They may attend all the services required of them by their local church but, if they live lives of disobedience when they leave the building, they are only deceiving themselves that God’s hand rests upon them. At least one scribe came to a realisation of the truth in that final week (Mark 12:32-33) but, whether he went one step further and applied it to his life and what he was living is impossible to say.

But the important matters of the Law were not the sacrificial system, the observance of feasts and festivals, the perfect tithing of herbs or the correct formulation of binding oaths - in short, any external righteousness based upon works of the Law. But, rather, the existence of love in a believer’s heart, both for man and for God, which found expression through their own lives.

This inversion of values, then, was what ultimately condemned the religious leaders, by insisting on the minutiae of the Law rather than the essential and fundamental dynamic principles upon which it was built.

From these two woes, Jesus will now move on to emphasise the importance of internal righteousness and why the scribes and Pharisees had fallen foul of the requirements of the very same Law to which they proclaimed they were being faithful.

Third two woes - inner cleanliness
Mtw 23:25-28

Having spoken about the reception of and entry into the Kingdom of Heaven in various ways (Mtw 23:13-15) and dealt with the way in which spiritual values are being reversed by the religious leaders in their emphasis of minor issues (Mtw 23:16-24), Jesus moves on to give observations concerning the state of the scribes and Pharisees’ life before God where their external show of piety is shown to be insufficient for inner and necessary cleanliness before God.

Firstly, Jesus begins by considering the cleansing of cups and plates in words which have some commentators insisting that what is being spoken is absolute and literal.

The tractate Kelim in the Mishnah runs to forty-five pages in its translated form and is an ‘instruction booklet’ concerning the ceremonial cleanness of all types of vessels and of how they can contract uncleanness.
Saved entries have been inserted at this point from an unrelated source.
-- ==== Sys2Proof/Tests/Slice0.lean ====
section
/-! SUPPORT. The tests: the decoding of words written out from the spec, what is ill formed, one step of every command and
of the bus against the vectors of spec/95_test_vectors.md, and a witness for the hypotheses of every statement. -/

open Sys2Proof Sys2Proof.Machine

set_option maxRecDepth 100000

namespace Sys2Proof.Tests

/-! ### Decoding: the word of every command, written out from R81 and R83 as opcode, must-be-zero bits and operand -/

theorem test_decode_nop : decode 0b00000000_000000000000000000000000#32 = .ok .nop := by decide
theorem test_decode_sreset : decode 0b00000001_000000000000000000000000#32 = .ok .sreset := by decide
theorem test_decode_pkPush : decode 0b00010000_000000000000000_100000010#32 = .ok (.pkPush 258) := by decide
theorem test_decode_pkFlush : decode 0b00010001_000000000000000000000000#32 = .ok .pkFlush := by decide
theorem test_decode_dotLookup : decode 0b00100000_0000000000000000_01110000#32 = .ok (.dotLookup 112) := by decide
/-- nc = w[23:12] = 13, nd = w[11:0] = 100: the word 0x3000D064 of V-RS8. -/
theorem test_decode_rsEncode : decode 0b00110000_000000001101_000001100100#32 = .ok (.rsEncode 100 13) := by decide
theorem test_decode_maskApply : decode 0b01000000_0000000000000000000000_11#32 = .ok (.maskApply 3) := by decide
theorem test_decode_candidate : decode 0b01000001_000000000000000000000_101#32 = .ok (.candidate 5) := by decide
theorem test_decode_score : decode 0b01000010_000000000000000000000000#32 = .ok .score := by decide
theorem test_decode_select : decode 0b01000011_000000000000000000000000#32 = .ok .select := by decide
theorem test_decode_eccLen : decode 0b01010000_000000000000000000000000#32 = .ok .eccLen := by decide
theorem test_decode_size : decode 0b01010001_000000000000000000000000#32 = .ok .size := by decide
theorem test_decode_pad : decode 0b01010010_000000000000000000000000#32 = .ok .pad := by decide
theorem test_decode_dotStream : decode 0b01010011_000000000000000000000000#32 = .ok .dotStream := by decide
theorem test_decode_fold : decode 0b01010100_000000000000000000000000#32 = .ok .fold := by decide
theorem test_decode_forceCorners : decode 0b01010101_000000000000000000000000#32 = .ok .forceCorners := by decide
theorem test_decode_run : decode 0b01100000_000000000000000000000000#32 = .ok .run := by decide

/-- One must-be-zero bit of each format set (R84): the words of V-PK13, V-PK14, V-DR5, V-MA8, V-CT4, and bit 3 of M3. -/
theorem test_decode_mustBeZero :
    decode 0x10000200#32 = .error .mustBeZero ∧ decode 0x11000001#32 = .error .mustBeZero ∧
      decode 0x20000100#32 = .error .mustBeZero ∧ decode 0x40000004#32 = .error .mustBeZero ∧
      decode 0x00000001#32 = .error .mustBeZero ∧ decode 0x41000008#32 = .error .mustBeZero := by decide

/-- Unassigned opcodes (R85): V-CT2 and V-CT3. -/
theorem test_decode_unassigned :
    decode 0xFF000000#32 = .error .unassignedOpcode ∧ decode 0x02000000#32 = .error .unassignedOpcode := by decide

theorem test_decodeTableWord : decodeTableWord 32 0x3000D064 = some (.rsEncode 100 13) ∧
    decodeTableWord 32 0x02000000 = none := by decide

/-! ### What is ill formed -/

theorem test_wf_word : wordWf 0x10000103#32 = true ∧ wordWf 0x10000200#32 = false ∧ wordWf 0x11000001#32 = false ∧
    wordWf 0x20000100#32 = false ∧ wordWf 0x40000004#32 = false ∧ wordWf 0x41000008#32 = false ∧
    wordWf 0x02000000#32 = false := by decide

theorem test_wf_defaultParams : paramsWf defaultParams = true := by decide

/-- 9 = 3 * 3 has order 56, 1 has order 1, and 0 is no unit (R132). -/
theorem test_wf_prim : primWf 3 = true ∧ primWf 9 = false ∧ primWf 1 = false ∧ primWf 0 = false := by decide

theorem test_wf_eccFn : eccFnWf (.affine 3 2) = true ∧ eccFnWf (.affine 3 0) = false ∧
    eccFnWf (.affine 1 1) = false ∧ eccFnWf (.table [1, 2]) = false := by decide

/-- A table that decreases, and one whose values leave 0..4095. -/
theorem test_wf_eccTable :
    eccFnWf (.table (5 :: List.replicate 4095 3)) = false ∧ eccFnWf (.table (List.replicate 4096 4096)) = false := by
  constructor
  · have h : ¬ List.Pairwise (· ≤ ·) (5 :: List.replicate 4095 3) := by
      intro h
      have := List.rel_of_pairwise_cons h (List.mem_replicate.2 ⟨by decide, rfl⟩)
      omega
    simp only [eccFnWf, h, decide_false, Bool.and_false]
  · have h : (List.replicate 4096 4096).all (fun v => decide (v ≤ 4095)) = false := by
      rw [List.all_replicate]
      rfl
    simp only [eccFnWf, h, Bool.and_false, Bool.false_and]

theorem test_wf_penSat : paramsWf { defaultParams with penSat := 0 } = false := by decide

/-- The default list and one with a candidate that lowers the width; no candidate, a candidate that keeps the sum's parity,
and a last candidate that does not enlarge both dimensions. -/
theorem test_wf_sizeTie : sizeTieWf [(0, 1), (1, 0), (1, 2)] = true ∧ sizeTieWf [(2, -1), (1, 2)] = true ∧
    sizeTieWf [] = false ∧ sizeTieWf [(1, 1), (1, 2)] = false ∧ sizeTieWf [(0, 1)] = false ∧
    sizeTieWf [(1, 0)] = false ∧ sizeTieWf [(2, -1)] = false := by decide

theorem test_wf_target : (Target.entry .src 4095).wf = true ∧ (Target.entry .src 4096).wf = false ∧
    (Target.entry .stream 20000).wf = false ∧ (Target.addr 0x200000).wf = false := by decide

theorem test_wf_stmt : (Stmt.wr (.reg .ctrl) (2 ^ 32)).wf = false ∧ (Stmt.wr (.entry .grid 40000) 0).wf = false ∧
    (Stmt.rd (.entry .work 4096)).wf = false ∧ (Stmt.pin 8).wf = false ∧ (Stmt.geom (2 ^ 32) 7).wf = false ∧
    (Stmt.geom 7 (2 ^ 32)).wf = false ∧ (Stmt.ldsrc [2 ^ 32]).wf = false ∧ (Stmt.pin 7).wf = true := by decide

theorem test_wf_ldsrc : (Stmt.ldsrc (List.replicate 4096 0)).wf = false := by
  simp only [Stmt.wf, List.length_replicate]
  rfl

/-! ### One step of each command, from the vectors of spec/95_test_vectors.md -/

/-- Whether the machine, given a command word, completes in a state of which `p` holds. -/
def ends (w : Word) (s : State) (p : State → Bool) : Bool :=
  match step (s.withFetchWord 32 w.toNat) with
  | .next t => p t
  | .fault _ => false
  | .refused _ => false

/-- The state right after reset with the entries of SRC from 0 up, their number in DATA_LEN, and the geometry. -/
def loaded (cs : List Codeword) (e h w : Nat) : State :=
  { State.reset with
    src := memCells 0 cs
    dataLen := BitVec.ofNat 12 cs.length
    eccLen := BitVec.ofNat 12 e
    gridH := BitVec.ofNat 8 h
    gridW := BitVec.ofNat 8 w }

/-- V-CT1. -/
theorem test_nop : ends 0x00000000 State.reset (fun t => statusWord t == 0x00000002) = true := by decide

/-- V-CT5. -/
theorem test_sreset : ends 0x01000000 { loaded [10, 20, 30] 4 10 13 with acc := 5, err := true, errCode := .len }
    (fun t => statusWord t == 0x00000002 && t.dataLen == 0 && t.gridH == 0 && t.acc == 0 && srcAt t 1 == 20) = true := by
  decide

/-- V-PK1: the fifth push, and V-PK11. -/
theorem test_pkPush_emits : ends 0x10000005 { State.reset with acc := 17508922, cnt := 4 }
    (fun t => t.pkOutN == 6 && packedDigits t 6 == [0, 40, 29, 102, 42, 36] && t.cnt == 0 && t.acc == 0) = true := by
  decide
theorem test_pkPush_range : ends 0x10000103 { State.reset with acc := 5, cnt := 1 }
    (fun t => statusWord t == 0x00000906 && t.acc == 5 && t.cnt == 1) = true := by decide

/-- V-PK10, its flush, and V-PK9. -/
theorem test_pkFlush_keepsStale : ends 0x11000000
    { State.reset with acc := 12, cnt := 1, pkOut := #v[2, 75, 10, 84, 59, 25] }
    (fun t => t.pkOutN == 2 && packedDigits t 6 == [0, 12, 10, 84, 59, 25]) = true := by decide
theorem test_pkFlush_empty : ends 0x11000000 { State.reset with pkOutN := 6 }
    (fun t => t.pkOutN == 0 && statusWord t == 0x00000002) = true := by decide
This section appears in the sixth division of the work entitled ‘Tohoroth’ (meaning ‘cleannesses’) which teaches the Rabbinic follower about all types of ceremonial purity and is the longest of the six divisions of the Mishnah taking up somewhere around one quarter of the entire length of the translated text (188 pages of the 789 page total), with tractates which are headed ‘vessels’, ‘tents’, ‘leprosy signs’, ‘the red heifer’, ‘cleannesses’, ‘immersion pools’, ‘the menstruant’, ‘predisposers’, ‘they that suffer a flux’, ‘he that immersed himself that day’, ‘hands’ and ‘stalks’.

It’s obvious, therefore, that the Rabbis had debated at some lengths about the correct ceremonial purity of most things including how to recover their cleanness in the sight of God by various religious applications, including - in the tractate Kelim - the subject of vessels. Jesus here uses their debates to bring out His own point that outward cleanliness is obnoxious to God if the internal parts of lives have remained unclean.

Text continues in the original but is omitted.